Aim of the task:
In the records below, find the line with "Every step keeps" and the line with "def Obligations.StepKeepsInvariant : Prop"; return exactly those lines and every line between them.

Data in this exercise:

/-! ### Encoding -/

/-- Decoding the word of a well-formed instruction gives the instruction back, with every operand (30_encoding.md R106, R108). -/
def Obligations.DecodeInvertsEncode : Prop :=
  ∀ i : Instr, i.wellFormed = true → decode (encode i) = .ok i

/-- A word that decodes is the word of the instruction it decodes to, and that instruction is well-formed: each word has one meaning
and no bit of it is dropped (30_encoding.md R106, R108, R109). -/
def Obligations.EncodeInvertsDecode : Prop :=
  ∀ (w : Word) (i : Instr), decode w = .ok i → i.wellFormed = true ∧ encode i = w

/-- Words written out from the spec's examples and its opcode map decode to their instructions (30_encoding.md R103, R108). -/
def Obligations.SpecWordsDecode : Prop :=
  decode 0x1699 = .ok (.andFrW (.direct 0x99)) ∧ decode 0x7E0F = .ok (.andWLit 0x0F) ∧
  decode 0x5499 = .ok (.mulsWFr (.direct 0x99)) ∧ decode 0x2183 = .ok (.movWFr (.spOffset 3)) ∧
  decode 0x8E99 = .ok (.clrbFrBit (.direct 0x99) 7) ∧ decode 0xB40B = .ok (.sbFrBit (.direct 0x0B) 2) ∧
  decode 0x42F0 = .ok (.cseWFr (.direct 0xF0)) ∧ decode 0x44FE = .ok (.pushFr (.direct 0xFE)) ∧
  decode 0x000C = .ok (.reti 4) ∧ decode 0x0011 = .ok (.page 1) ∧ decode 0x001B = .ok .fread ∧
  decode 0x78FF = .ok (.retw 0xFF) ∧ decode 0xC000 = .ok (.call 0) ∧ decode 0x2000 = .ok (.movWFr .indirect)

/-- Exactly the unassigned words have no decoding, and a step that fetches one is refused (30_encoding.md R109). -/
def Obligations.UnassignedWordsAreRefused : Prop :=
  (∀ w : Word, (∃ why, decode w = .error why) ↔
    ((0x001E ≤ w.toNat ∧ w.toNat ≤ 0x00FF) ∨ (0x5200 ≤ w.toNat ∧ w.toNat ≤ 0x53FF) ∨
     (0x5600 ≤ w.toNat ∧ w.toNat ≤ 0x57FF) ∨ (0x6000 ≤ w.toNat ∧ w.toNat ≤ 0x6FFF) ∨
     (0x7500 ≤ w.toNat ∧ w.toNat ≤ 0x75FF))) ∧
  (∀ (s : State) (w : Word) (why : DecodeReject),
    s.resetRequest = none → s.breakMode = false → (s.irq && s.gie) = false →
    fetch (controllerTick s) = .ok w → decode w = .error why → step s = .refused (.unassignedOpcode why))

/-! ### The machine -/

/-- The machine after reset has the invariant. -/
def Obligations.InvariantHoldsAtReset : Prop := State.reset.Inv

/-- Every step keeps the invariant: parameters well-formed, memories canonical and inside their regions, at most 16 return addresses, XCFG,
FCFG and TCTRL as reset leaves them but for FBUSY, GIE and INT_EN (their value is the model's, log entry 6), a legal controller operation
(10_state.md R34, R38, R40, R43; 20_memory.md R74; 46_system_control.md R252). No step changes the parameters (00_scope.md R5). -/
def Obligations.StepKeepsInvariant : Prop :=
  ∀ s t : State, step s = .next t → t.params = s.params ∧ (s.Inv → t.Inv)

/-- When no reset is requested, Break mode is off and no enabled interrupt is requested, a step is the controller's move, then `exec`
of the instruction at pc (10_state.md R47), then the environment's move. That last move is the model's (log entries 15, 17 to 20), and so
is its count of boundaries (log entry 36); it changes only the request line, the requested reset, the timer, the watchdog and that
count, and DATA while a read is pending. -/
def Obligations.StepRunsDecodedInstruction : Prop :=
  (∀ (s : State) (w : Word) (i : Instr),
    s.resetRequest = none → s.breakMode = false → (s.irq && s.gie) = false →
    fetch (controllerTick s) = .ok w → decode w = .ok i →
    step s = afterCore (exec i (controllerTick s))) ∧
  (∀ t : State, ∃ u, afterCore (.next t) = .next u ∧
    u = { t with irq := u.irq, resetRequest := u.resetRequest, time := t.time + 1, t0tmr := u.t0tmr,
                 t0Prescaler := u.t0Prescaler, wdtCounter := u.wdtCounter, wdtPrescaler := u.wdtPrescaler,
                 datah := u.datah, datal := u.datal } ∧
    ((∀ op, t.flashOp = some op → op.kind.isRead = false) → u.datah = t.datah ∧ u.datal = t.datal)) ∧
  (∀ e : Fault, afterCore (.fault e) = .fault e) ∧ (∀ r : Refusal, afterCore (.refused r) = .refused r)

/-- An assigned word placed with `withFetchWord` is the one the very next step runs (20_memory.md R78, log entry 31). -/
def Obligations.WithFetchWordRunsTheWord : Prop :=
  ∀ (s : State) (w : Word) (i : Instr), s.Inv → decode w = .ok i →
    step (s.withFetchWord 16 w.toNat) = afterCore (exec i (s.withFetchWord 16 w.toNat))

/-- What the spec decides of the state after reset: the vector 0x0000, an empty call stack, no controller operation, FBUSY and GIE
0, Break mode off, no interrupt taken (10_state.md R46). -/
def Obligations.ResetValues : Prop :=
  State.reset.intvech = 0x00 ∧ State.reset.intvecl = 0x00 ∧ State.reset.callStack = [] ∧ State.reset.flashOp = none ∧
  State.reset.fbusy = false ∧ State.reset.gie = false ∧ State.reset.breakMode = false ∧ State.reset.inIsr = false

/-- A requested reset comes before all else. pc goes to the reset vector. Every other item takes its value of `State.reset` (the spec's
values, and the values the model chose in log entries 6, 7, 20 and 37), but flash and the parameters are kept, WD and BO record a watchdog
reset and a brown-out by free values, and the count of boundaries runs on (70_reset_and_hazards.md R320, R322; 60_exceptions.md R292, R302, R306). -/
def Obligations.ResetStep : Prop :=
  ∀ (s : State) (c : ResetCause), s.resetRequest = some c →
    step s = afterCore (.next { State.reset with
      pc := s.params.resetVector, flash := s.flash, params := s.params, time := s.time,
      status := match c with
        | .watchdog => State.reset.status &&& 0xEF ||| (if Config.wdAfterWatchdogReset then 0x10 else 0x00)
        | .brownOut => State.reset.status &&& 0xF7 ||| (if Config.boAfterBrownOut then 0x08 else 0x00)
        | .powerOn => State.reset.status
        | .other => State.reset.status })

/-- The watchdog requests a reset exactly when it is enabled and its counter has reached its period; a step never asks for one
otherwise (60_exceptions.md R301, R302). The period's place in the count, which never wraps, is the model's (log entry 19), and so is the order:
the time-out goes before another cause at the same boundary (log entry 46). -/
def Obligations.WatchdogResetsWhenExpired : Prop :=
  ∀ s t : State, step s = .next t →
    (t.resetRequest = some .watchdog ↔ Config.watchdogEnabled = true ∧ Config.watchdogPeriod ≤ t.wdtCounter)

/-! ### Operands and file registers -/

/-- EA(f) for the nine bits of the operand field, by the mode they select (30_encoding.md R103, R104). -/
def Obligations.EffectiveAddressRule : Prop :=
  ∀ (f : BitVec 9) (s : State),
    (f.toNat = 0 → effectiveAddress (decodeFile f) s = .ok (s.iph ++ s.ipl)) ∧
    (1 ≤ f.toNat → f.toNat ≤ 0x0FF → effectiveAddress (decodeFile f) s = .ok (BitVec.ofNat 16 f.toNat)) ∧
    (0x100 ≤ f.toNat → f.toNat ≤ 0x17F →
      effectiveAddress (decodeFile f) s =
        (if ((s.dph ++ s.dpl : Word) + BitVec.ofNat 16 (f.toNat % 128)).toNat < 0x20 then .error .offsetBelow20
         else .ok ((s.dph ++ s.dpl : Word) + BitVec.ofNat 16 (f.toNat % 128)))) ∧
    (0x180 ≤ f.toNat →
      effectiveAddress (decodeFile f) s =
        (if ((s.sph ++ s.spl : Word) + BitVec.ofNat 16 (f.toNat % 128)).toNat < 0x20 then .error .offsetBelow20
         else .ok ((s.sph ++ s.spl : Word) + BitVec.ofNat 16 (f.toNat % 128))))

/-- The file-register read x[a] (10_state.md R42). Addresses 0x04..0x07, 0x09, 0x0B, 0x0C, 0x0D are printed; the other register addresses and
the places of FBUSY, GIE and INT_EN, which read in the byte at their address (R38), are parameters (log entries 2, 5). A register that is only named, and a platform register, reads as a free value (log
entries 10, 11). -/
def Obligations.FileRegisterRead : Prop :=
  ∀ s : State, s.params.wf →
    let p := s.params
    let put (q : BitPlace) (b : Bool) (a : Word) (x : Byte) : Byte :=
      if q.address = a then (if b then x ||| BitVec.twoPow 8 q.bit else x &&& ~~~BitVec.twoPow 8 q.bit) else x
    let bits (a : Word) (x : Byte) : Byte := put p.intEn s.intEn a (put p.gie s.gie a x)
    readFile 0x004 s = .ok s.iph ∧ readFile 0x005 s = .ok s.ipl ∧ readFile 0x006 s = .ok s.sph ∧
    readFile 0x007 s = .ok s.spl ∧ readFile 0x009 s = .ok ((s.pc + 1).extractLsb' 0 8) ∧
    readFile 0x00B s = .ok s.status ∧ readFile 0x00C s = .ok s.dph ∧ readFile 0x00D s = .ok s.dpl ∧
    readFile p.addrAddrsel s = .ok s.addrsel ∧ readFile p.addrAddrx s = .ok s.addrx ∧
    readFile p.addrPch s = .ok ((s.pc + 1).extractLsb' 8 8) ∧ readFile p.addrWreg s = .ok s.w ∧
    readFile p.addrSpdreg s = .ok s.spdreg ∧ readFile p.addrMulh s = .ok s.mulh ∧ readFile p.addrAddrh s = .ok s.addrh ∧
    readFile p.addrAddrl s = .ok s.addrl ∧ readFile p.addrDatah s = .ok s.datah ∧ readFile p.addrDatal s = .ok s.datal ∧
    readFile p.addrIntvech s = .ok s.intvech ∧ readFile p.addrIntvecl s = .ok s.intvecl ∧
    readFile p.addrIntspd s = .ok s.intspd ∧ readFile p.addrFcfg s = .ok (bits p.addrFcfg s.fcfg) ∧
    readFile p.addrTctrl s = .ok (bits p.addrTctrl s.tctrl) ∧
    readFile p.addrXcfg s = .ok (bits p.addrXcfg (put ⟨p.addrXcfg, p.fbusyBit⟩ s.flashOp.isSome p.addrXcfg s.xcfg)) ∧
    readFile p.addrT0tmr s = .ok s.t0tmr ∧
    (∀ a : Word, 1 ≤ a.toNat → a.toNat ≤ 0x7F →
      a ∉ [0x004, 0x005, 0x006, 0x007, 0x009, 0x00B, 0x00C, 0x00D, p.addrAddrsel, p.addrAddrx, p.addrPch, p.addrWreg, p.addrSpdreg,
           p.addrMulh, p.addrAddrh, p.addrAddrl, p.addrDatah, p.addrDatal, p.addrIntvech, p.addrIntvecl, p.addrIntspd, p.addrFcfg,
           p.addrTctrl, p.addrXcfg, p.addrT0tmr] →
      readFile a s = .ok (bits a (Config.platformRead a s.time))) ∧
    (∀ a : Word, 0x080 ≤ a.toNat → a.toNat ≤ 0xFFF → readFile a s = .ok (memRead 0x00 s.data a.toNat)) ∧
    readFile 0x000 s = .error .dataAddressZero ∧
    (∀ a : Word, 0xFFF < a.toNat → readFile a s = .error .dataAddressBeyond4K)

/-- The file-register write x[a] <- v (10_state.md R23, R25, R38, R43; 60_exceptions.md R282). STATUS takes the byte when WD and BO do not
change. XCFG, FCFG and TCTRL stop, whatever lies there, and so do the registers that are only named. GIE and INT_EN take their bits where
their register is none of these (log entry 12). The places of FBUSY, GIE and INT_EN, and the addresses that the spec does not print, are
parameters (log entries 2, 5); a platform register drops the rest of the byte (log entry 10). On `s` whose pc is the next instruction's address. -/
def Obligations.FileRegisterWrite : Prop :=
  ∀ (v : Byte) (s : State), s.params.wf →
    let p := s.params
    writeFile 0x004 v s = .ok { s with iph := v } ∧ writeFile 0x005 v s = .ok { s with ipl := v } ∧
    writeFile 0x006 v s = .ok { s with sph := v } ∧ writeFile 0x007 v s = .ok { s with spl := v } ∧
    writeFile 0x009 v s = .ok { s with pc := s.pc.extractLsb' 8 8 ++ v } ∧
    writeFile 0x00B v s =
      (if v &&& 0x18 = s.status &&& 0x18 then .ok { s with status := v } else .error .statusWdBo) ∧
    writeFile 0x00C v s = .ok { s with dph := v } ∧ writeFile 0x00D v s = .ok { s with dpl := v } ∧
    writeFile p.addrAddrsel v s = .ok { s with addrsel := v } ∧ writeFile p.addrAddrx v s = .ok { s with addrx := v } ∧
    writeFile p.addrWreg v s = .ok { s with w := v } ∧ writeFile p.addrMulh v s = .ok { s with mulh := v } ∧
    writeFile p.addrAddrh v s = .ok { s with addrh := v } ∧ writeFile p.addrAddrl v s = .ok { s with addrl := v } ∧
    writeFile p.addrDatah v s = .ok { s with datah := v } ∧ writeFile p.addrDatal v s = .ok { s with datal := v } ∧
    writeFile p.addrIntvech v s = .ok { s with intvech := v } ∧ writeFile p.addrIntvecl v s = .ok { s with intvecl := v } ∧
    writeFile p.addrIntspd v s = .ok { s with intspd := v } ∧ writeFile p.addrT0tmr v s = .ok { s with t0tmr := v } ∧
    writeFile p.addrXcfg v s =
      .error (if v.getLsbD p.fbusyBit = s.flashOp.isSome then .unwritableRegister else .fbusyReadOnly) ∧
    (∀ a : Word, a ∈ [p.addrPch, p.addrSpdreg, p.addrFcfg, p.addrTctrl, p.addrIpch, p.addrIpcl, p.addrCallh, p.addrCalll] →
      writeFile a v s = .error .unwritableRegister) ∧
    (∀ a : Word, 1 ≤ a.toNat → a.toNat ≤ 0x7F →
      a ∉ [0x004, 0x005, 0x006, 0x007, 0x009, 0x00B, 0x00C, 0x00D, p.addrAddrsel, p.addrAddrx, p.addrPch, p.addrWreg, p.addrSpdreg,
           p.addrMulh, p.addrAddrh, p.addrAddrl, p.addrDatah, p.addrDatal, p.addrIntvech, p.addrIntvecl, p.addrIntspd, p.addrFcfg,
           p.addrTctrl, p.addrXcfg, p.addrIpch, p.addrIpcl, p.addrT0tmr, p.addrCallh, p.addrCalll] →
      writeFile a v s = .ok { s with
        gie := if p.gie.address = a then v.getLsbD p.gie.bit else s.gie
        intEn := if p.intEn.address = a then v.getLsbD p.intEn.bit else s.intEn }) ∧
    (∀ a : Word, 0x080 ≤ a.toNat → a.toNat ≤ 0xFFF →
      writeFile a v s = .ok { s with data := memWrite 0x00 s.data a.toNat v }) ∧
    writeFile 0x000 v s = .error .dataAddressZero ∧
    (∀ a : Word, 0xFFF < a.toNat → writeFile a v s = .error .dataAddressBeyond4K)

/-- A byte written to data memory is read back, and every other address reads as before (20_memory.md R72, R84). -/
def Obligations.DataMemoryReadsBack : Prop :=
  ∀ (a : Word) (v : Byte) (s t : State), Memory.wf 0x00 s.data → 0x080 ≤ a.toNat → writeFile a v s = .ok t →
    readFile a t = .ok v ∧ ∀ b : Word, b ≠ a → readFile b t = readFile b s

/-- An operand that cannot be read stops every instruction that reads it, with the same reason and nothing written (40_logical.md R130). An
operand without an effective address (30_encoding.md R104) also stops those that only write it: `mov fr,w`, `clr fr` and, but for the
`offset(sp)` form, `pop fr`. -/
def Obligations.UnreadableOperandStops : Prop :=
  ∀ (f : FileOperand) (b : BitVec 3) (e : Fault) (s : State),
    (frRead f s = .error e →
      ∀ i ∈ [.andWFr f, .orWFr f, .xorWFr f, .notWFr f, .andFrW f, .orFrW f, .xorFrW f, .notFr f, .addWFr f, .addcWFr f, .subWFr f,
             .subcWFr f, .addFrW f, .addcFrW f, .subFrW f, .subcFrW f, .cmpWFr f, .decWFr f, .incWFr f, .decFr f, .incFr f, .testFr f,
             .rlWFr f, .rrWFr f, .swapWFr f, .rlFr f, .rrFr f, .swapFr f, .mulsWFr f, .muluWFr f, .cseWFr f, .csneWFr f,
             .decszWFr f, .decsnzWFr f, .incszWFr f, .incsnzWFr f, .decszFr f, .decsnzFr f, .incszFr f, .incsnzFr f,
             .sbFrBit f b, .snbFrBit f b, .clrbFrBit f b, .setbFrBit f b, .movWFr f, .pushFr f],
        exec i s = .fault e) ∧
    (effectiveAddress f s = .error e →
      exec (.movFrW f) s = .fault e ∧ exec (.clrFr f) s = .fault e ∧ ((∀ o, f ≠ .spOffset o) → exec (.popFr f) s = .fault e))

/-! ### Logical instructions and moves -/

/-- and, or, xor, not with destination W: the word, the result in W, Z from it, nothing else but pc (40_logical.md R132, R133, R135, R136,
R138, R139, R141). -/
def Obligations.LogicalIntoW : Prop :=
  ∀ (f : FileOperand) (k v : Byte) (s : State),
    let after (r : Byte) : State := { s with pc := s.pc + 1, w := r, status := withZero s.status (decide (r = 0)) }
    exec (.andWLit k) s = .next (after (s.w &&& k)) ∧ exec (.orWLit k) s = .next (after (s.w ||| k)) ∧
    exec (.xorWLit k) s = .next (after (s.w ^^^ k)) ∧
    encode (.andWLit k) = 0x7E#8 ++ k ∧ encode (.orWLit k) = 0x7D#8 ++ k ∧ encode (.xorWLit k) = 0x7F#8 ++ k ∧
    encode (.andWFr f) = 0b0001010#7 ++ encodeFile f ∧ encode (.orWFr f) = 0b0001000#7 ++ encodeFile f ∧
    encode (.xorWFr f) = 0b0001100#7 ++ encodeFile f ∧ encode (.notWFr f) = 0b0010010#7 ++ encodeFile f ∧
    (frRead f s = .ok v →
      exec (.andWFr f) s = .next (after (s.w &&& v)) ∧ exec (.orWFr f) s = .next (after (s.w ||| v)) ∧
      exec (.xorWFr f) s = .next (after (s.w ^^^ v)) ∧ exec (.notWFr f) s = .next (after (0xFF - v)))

Solution for this exercise:
/-- Every step keeps the invariant: parameters well-formed, memories canonical and inside their regions, at most 16 return addresses, XCFG,
FCFG and TCTRL as reset leaves them but for FBUSY, GIE and INT_EN (their value is the model's, log entry 6), a legal controller operation
(10_state.md R34, R38, R40, R43; 20_memory.md R74; 46_system_control.md R252). No step changes the parameters (00_scope.md R5). -/
def Obligations.StepKeepsInvariant : Prop :=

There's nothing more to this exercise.